Navel-gazing raised to an art

Five great contemporary books about self-consciousness.

Published June 14, 1999 4:00PM (EDT)

Reader's Block by David Markson

The character Reader contemplates writing a novel out of the flotsam and jetsam (provided) of civilization's so-called progress, to which Reader's own life seems to have moved in counterpoint. No one but Beckett can be quite as sad and funny at the same time as Markson can. This book is nearly an allegory, yet the shifting sands of time have left no clear model for its point of departure.

Out of Sheer Rage by Geoff Dyer

Dyer's tongue-in-cheek, heart-on-sleeve, disingenuously ingenuous account of trying and failing to write a biography of D.H. Lawrence really hit -- for this procrastinator -- where it hurt, persuading me that the unexamined life might well be the best thing one could hope for. This takes self-consciousness to a new level. A brilliant tour de force of life as a fishbowl.

The Magician's Wife by Brian Moore

In the spirit of "Rosencrantz and Guildenstern are Dead" -- which has influenced far more contemporary American fiction than critics seem to realize -- Moore presents the dawning consciousness of a young woman imagining she might be set free in conjunction with the story of her resolute magician husband, who has been pressed into the service of a cause he barely understands. The characters strain to understand, but the undertow of history is too great. The book raises interesting questions about how far one does or does not get in the process of self-reflection.
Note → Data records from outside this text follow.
-- ==== Sys2Proof/Laws/State.lean ====
section
/-!
SUPPORT. One lemma per field per update of the state, true by `rfl`, and the equation of every meaning: what `exec` answers
for each operation.
-/

namespace Sys2Proof.Machine

section
variable (s : State)

@[simp] theorem withMax4_cfg (r : Max4Regs) : (s.withMax4 r).cfg = s.cfg := rfl
@[simp] theorem withMax4_max4 (r : Max4Regs) : (s.withMax4 r).max4 = r := rfl
@[simp] theorem withMax4_expsum (r : Max4Regs) : (s.withMax4 r).expsum = s.expsum := rfl
@[simp] theorem withMax4_rmax (r : Max4Regs) : (s.withMax4 r).rmax = s.rmax := rfl
@[simp] theorem withMax4_pipema (r : Max4Regs) : (s.withMax4 r).pipema = s.pipema := rfl
@[simp] theorem withMax4_piperp (r : Max4Regs) : (s.withMax4 r).piperp = s.piperp := rfl
@[simp] theorem withMax4_pipediv (r : Max4Regs) : (s.withMax4 r).pipediv = s.pipediv := rfl
@[simp] theorem withMax4_vec (r : Max4Regs) : (s.withMax4 r).vec = s.vec := rfl
@[simp] theorem withMax4_out (r : Max4Regs) : (s.withMax4 r).out = s.out := rfl
@[simp] theorem withMax4_ports (r : Max4Regs) : (s.withMax4 r).ports = s.ports := rfl
@[simp] theorem withMax4_stim (r : Max4Regs) : (s.withMax4 r).stim = s.stim := rfl

@[simp] theorem withExpsum_cfg (r : ExpsumRegs) : (s.withExpsum r).cfg = s.cfg := rfl
@[simp] theorem withExpsum_max4 (r : ExpsumRegs) : (s.withExpsum r).max4 = s.max4 := rfl
@[simp] theorem withExpsum_expsum (r : ExpsumRegs) : (s.withExpsum r).expsum = r := rfl
@[simp] theorem withExpsum_rmax (r : ExpsumRegs) : (s.withExpsum r).rmax = s.rmax := rfl
@[simp] theorem withExpsum_pipema (r : ExpsumRegs) : (s.withExpsum r).pipema = s.pipema := rfl
@[simp] theorem withExpsum_piperp (r : ExpsumRegs) : (s.withExpsum r).piperp = s.piperp := rfl
@[simp] theorem withExpsum_pipediv (r : ExpsumRegs) : (s.withExpsum r).pipediv = s.pipediv := rfl
@[simp] theorem withExpsum_vec (r : ExpsumRegs) : (s.withExpsum r).vec = s.vec := rfl
@[simp] theorem withExpsum_out (r : ExpsumRegs) : (s.withExpsum r).out = s.out := rfl
@[simp] theorem withExpsum_ports (r : ExpsumRegs) : (s.withExpsum r).ports = s.ports := rfl
@[simp] theorem withExpsum_stim (r : ExpsumRegs) : (s.withExpsum r).stim = s.stim := rfl

@[simp] theorem withRmax_cfg (r : RmaxRegs) : (s.withRmax r).cfg = s.cfg := rfl
@[simp] theorem withRmax_max4 (r : RmaxRegs) : (s.withRmax r).max4 = s.max4 := rfl
@[simp] theorem withRmax_expsum (r : RmaxRegs) : (s.withRmax r).expsum = s.expsum := rfl
@[simp] theorem withRmax_rmax (r : RmaxRegs) : (s.withRmax r).rmax = r := rfl
@[simp] theorem withRmax_pipema (r : RmaxRegs) : (s.withRmax r).pipema = s.pipema := rfl
@[simp] theorem withRmax_piperp (r : RmaxRegs) : (s.withRmax r).piperp = s.piperp := rfl
@[simp] theorem withRmax_pipediv (r : RmaxRegs) : (s.withRmax r).pipediv = s.pipediv := rfl
@[simp] theorem withRmax_vec (r : RmaxRegs) : (s.withRmax r).vec = s.vec := rfl
@[simp] theorem withRmax_out (r : RmaxRegs) : (s.withRmax r).out = s.out := rfl
@[simp] theorem withRmax_ports (r : RmaxRegs) : (s.withRmax r).ports = s.ports := rfl
@[simp] theorem withRmax_stim (r : RmaxRegs) : (s.withRmax r).stim = s.stim := rfl

@[simp] theorem withPipema_cfg (r : PipeMaRegs) : (s.withPipema r).cfg = s.cfg := rfl
@[simp] theorem withPipema_max4 (r : PipeMaRegs) : (s.withPipema r).max4 = s.max4 := rfl
@[simp] theorem withPipema_expsum (r : PipeMaRegs) : (s.withPipema r).expsum = s.expsum := rfl
@[simp] theorem withPipema_rmax (r : PipeMaRegs) : (s.withPipema r).rmax = s.rmax := rfl
@[simp] theorem withPipema_pipema (r : PipeMaRegs) : (s.withPipema r).pipema = r := rfl
@[simp] theorem withPipema_piperp (r : PipeMaRegs) : (s.withPipema r).piperp = s.piperp := rfl
@[simp] theorem withPipema_pipediv (r : PipeMaRegs) : (s.withPipema r).pipediv = s.pipediv := rfl
@[simp] theorem withPipema_vec (r : PipeMaRegs) : (s.withPipema r).vec = s.vec := rfl
@[simp] theorem withPipema_out (r : PipeMaRegs) : (s.withPipema r).out = s.out := rfl
@[simp] theorem withPipema_ports (r : PipeMaRegs) : (s.withPipema r).ports = s.ports := rfl
@[simp] theorem withPipema_stim (r : PipeMaRegs) : (s.withPipema r).stim = s.stim := rfl

@[simp] theorem withPiperp_cfg (r : PipeRpRegs) : (s.withPiperp r).cfg = s.cfg := rfl
@[simp] theorem withPiperp_max4 (r : PipeRpRegs) : (s.withPiperp r).max4 = s.max4 := rfl
@[simp] theorem withPiperp_expsum (r : PipeRpRegs) : (s.withPiperp r).expsum = s.expsum := rfl
@[simp] theorem withPiperp_rmax (r : PipeRpRegs) : (s.withPiperp r).rmax = s.rmax := rfl
@[simp] theorem withPiperp_pipema (r : PipeRpRegs) : (s.withPiperp r).pipema = s.pipema := rfl
@[simp] theorem withPiperp_piperp (r : PipeRpRegs) : (s.withPiperp r).piperp = r := rfl
@[simp] theorem withPiperp_pipediv (r : PipeRpRegs) : (s.withPiperp r).pipediv = s.pipediv := rfl
@[simp] theorem withPiperp_vec (r : PipeRpRegs) : (s.withPiperp r).vec = s.vec := rfl
@[simp] theorem withPiperp_out (r : PipeRpRegs) : (s.withPiperp r).out = s.out := rfl
@[simp] theorem withPiperp_ports (r : PipeRpRegs) : (s.withPiperp r).ports = s.ports := rfl
@[simp] theorem withPiperp_stim (r : PipeRpRegs) : (s.withPiperp r).stim = s.stim := rfl

@[simp] theorem withPipediv_cfg (r : PipeDivRegs) : (s.withPipediv r).cfg = s.cfg := rfl
@[simp] theorem withPipediv_max4 (r : PipeDivRegs) : (s.withPipediv r).max4 = s.max4 := rfl
@[simp] theorem withPipediv_expsum (r : PipeDivRegs) : (s.withPipediv r).expsum = s.expsum := rfl
@[simp] theorem withPipediv_rmax (r : PipeDivRegs) : (s.withPipediv r).rmax = s.rmax := rfl
@[simp] theorem withPipediv_pipema (r : PipeDivRegs) : (s.withPipediv r).pipema = s.pipema := rfl
@[simp] theorem withPipediv_piperp (r : PipeDivRegs) : (s.withPipediv r).piperp = s.piperp := rfl
@[simp] theorem withPipediv_pipediv (r : PipeDivRegs) : (s.withPipediv r).pipediv = r := rfl
@[simp] theorem withPipediv_vec (r : PipeDivRegs) : (s.withPipediv r).vec = s.vec := rfl
@[simp] theorem withPipediv_out (r : PipeDivRegs) : (s.withPipediv r).out = s.out := rfl
@[simp] theorem withPipediv_ports (r : PipeDivRegs) : (s.withPipediv r).ports = s.ports := rfl
@[simp] theorem withPipediv_stim (r : PipeDivRegs) : (s.withPipediv r).stim = s.stim := rfl

@[simp] theorem withVec_cfg (r : Slots) : (s.withVec r).cfg = s.cfg := rfl
@[simp] theorem withVec_max4 (r : Slots) : (s.withVec r).max4 = s.max4 := rfl
@[simp] theorem withVec_expsum (r : Slots) : (s.withVec r).expsum = s.expsum := rfl
@[simp] theorem withVec_rmax (r : Slots) : (s.withVec r).rmax = s.rmax := rfl
@[simp] theorem withVec_pipema (r : Slots) : (s.withVec r).pipema = s.pipema := rfl
@[simp] theorem withVec_piperp (r : Slots) : (s.withVec r).piperp = s.piperp := rfl
@[simp] theorem withVec_pipediv (r : Slots) : (s.withVec r).pipediv = s.pipediv := rfl
@[simp] theorem withVec_vec (r : Slots) : (s.withVec r).vec = r := rfl
@[simp] theorem withVec_out (r : Slots) : (s.withVec r).out = s.out := rfl
@[simp] theorem withVec_ports (r : Slots) : (s.withVec r).ports = s.ports := rfl
@[simp] theorem withVec_stim (r : Slots) : (s.withVec r).stim = s.stim := rfl

@[simp] theorem withOut_cfg (r : Outputs) : (s.withOut r).cfg = s.cfg := rfl
@[simp] theorem withOut_max4 (r : Outputs) : (s.withOut r).max4 = s.max4 := rfl
@[simp] theorem withOut_expsum (r : Outputs) : (s.withOut r).expsum = s.expsum := rfl
@[simp] theorem withOut_rmax (r : Outputs) : (s.withOut r).rmax = s.rmax := rfl
@[simp] theorem withOut_pipema (r : Outputs) : (s.withOut r).pipema = s.pipema := rfl
@[simp] theorem withOut_piperp (r : Outputs) : (s.withOut r).piperp = s.piperp := rfl
@[simp] theorem withOut_pipediv (r : Outputs) : (s.withOut r).pipediv = s.pipediv := rfl
@[simp] theorem withOut_vec (r : Outputs) : (s.withOut r).vec = s.vec := rfl
@[simp] theorem withOut_out (r : Outputs) : (s.withOut r).out = r := rfl
@[simp] theorem withOut_ports (r : Outputs) : (s.withOut r).ports = s.ports := rfl
@[simp] theorem withOut_stim (r : Outputs) : (s.withOut r).stim = s.stim := rfl

@[simp] theorem withPorts_cfg (c : Cycle) : (s.withPorts c).cfg = s.cfg := rfl
@[simp] theorem withPorts_max4 (c : Cycle) : (s.withPorts c).max4 = s.max4 := rfl
@[simp] theorem withPorts_expsum (c : Cycle) : (s.withPorts c).expsum = s.expsum := rfl
@[simp] theorem withPorts_rmax (c : Cycle) : (s.withPorts c).rmax = s.rmax := rfl
@[simp] theorem withPorts_pipema (c : Cycle) : (s.withPorts c).pipema = s.pipema := rfl
@[simp] theorem withPorts_piperp (c : Cycle) : (s.withPorts c).piperp = s.piperp := rfl
@[simp] theorem withPorts_pipediv (c : Cycle) : (s.withPorts c).pipediv = s.pipediv := rfl
@[simp] theorem withPorts_vec (c : Cycle) : (s.withPorts c).vec = s.vec := rfl
@[simp] theorem withPorts_ports (c : Cycle) : (s.withPorts c).ports = c := rfl
@[simp] theorem withPorts_out (c : Cycle) : (s.withPorts c).out = s.out := rfl
@[simp] theorem withPorts_stim (c : Cycle) : (s.withPorts c).stim = s.stim := rfl

@[simp] theorem withStim_cfg (r : List Cycle) : (s.withStim r).cfg = s.cfg := rfl
@[simp] theorem withStim_max4 (r : List Cycle) : (s.withStim r).max4 = s.max4 := rfl
@[simp] theorem withStim_expsum (r : List Cycle) : (s.withStim r).expsum = s.expsum := rfl
@[simp] theorem withStim_rmax (r : List Cycle) : (s.withStim r).rmax = s.rmax := rfl
@[simp] theorem withStim_pipema (r : List Cycle) : (s.withStim r).pipema = s.pipema := rfl
@[simp] theorem withStim_piperp (r : List Cycle) : (s.withStim r).piperp = s.piperp := rfl
@[simp] theorem withStim_pipediv (r : List Cycle) : (s.withStim r).pipediv = s.pipediv := rfl
@[simp] theorem withStim_vec (r : List Cycle) : (s.withStim r).vec = s.vec := rfl
@[simp] theorem withStim_out (r : List Cycle) : (s.withStim r).out = s.out := rfl
@[simp] theorem withStim_ports (r : List Cycle) : (s.withStim r).ports = s.ports := rfl
@[simp] theorem withStim_stim (r : List Cycle) : (s.withStim r).stim = r := rfl

@[simp] theorem beginCycle_cfg : (beginCycle s).cfg = s.cfg := rfl
@[simp] theorem beginCycle_max4 : (beginCycle s).max4 = s.max4 := rfl
@[simp] theorem beginCycle_expsum : (beginCycle s).expsum = s.expsum := rfl
@[simp] theorem beginCycle_rmax : (beginCycle s).rmax = s.rmax := rfl
@[simp] theorem beginCycle_pipema : (beginCycle s).pipema = s.pipema := rfl
@[simp] theorem beginCycle_piperp : (beginCycle s).piperp = s.piperp := rfl
@[simp] theorem beginCycle_pipediv : (beginCycle s).pipediv = s.pipediv := rfl
@[simp] theorem beginCycle_vec : (beginCycle s).vec = s.vec := rfl
@[simp] theorem beginCycle_ports : (beginCycle s).ports = nextCycle s := rfl
@[simp] theorem beginCycle_out : (beginCycle s).out = s.out := rfl
@[simp] theorem beginCycle_stim : (beginCycle s).stim = s.stim.tail := rfl

/-! ### What `exec` answers, operation by operation -/

@[simp] theorem exec_fadd (a b : Fp16) :
    exec (.fadd a b) s = .next (s.withOut { s.out with fadd := fpAdd s.cfg a b }) := rfl

@[simp] theorem exec_fsub (a b : Fp16) :
    exec (.fsub a b) s = .next (s.withOut { s.out with fsub := fpSub s.cfg a b }) := rfl

@[simp] theorem exec_fmul (a b : Fp16) :
    exec (.fmul a b) s = .next (s.withOut { s.out with fmul := fpMul s.cfg a b }) := rfl

@[simp] theorem exec_fmax (a b : Fp16) :
    exec (.fmax a b) s = .next (s.withOut { s.out with fmax := fpMax a b }) := rfl

@[simp] theorem exec_lod (x : Fixed) :
    exec (.lod x) s = .next (s.withOut { s.out with lod := leadingOneThreshold s.cfg x }) := rfl

@[simp] theorem exec_log2 (x : Fp16) :
    exec (.log2 x) s = .next (s.withOut { s.out with log2 := log2Code x }) := rfl

@[simp] theorem exec_rdiv (ky ks : Code) (thr : Fp16) :
    exec (.rdiv ky ks thr) s =
      .next (s.withOut { s.out with rdiv := approxDivide ky.toNat ks.toNat thr }) := rfl

@[simp] theorem exec_max4 (reset : Bool) (a b c d : Fp16) :
    exec (.max4 reset a b c d) s =
      .next ((s.withOut { s.out with max4 := maxOut s.max4 }).withMax4 (nextMax4 reset a b c d)) := rfl

@[simp] theorem exec_expsum (reset : Bool) (vec : PackedVec) :
    exec (.expsum reset vec) s =
      .next ((s.withOut { s.out with expsum := sumOut s.expsum }).withExpsum (nextExpsum reset vec)) := rfl

@[simp] theorem exec_rmaxwr (reset we : Bool) (waddr : SlotAddr) (wdata : Fp16) :
    exec (.rmaxwr reset we waddr wdata) s = .next (s.withRmax (nextRmax reset we waddr wdata s.rmax)) := rfl

@[simp] theorem exec_rmaxrd (raddr : SlotAddr) :
    exec (.rmaxrd raddr) s = .next (s.withOut { s.out with rmaxrd := readRmax s.rmax raddr }) := rfl

@[simp] theorem exec_pipema (reset inValid : Bool) (inAddr : SlotAddr) (gmaxIn : Fp16) (inWord : RowWord) :
    exec (.pipema reset inValid inAddr gmaxIn inWord) s =
      .next ((s.withOut { s.out with pipema := showPipema s.pipema }).withPipema
        (nextPipema s.cfg reset inValid inAddr gmaxIn inWord s.pipema)) := rfl

@[simp] theorem exec_piperp (reset stall : Bool) (xIn : Fixed) :
    exec (.piperp reset stall xIn) s =
      .next ((s.withOut { s.out with piperp := showPiperp s.piperp }).withPiperp
        (nextPiperp s.cfg reset stall xIn s.piperp)) := rfl

@[simp] theorem exec_pipediv (reset inValid : Bool) (lmaxIn gmaxIn : Fp16) (kyIn : PackedVec) (ksIn : Code)
    (thrIn : Fp16) :
    exec (.pipediv reset inValid lmaxIn gmaxIn kyIn ksIn thrIn) s =
      .next ((s.withOut { s.out with pipediv := showPipediv s.pipediv }).withPipediv
        (nextPipediv s.cfg reset inValid lmaxIn gmaxIn kyIn ksIn thrIn s.pipediv)) := rfl

end

/-- Of two replacements of what the output ports show the later stands. -/
@[simp] theorem withOut_withOut (s : State) (a b : Outputs) : (s.withOut a).withOut b = s.withOut b := rfl

/-- An update of a field the state already has changes nothing. -/
@[simp] theorem withVec_self (s : State) : s.withVec s.vec = s := rfl

end Sys2Proof.Machine
end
All Around Atlantis by Deborah Eisenberg

Among the most brilliant (and sneaky) of American short-story writers, Eisenberg creates characters who yearn to reach another level of consciousness, but who seem to doomed to implode. The story "Mermaids," and what it says about childhood, and what it says even about television screens, is particularly amazing. She gets the claustrophobia, and the self-consciousness, of adolescence all too perfectly.

Midair by Frank Conroy

The (forgive me) recovered memory of the title story is a true dazzler. But Conroy has let the reader in on the secret from the beginning, so the tension in the story has to do with our perspective on what the character himself does not have a perspective on. It's sad and funny and a great illustration of what Flannery O'Connor said was necessary: having something function on a literal, then a symbolic level. This elevator does.


By Ann Beattie

Ann Beattie's most recent book is "Park City: New and Selected Stories."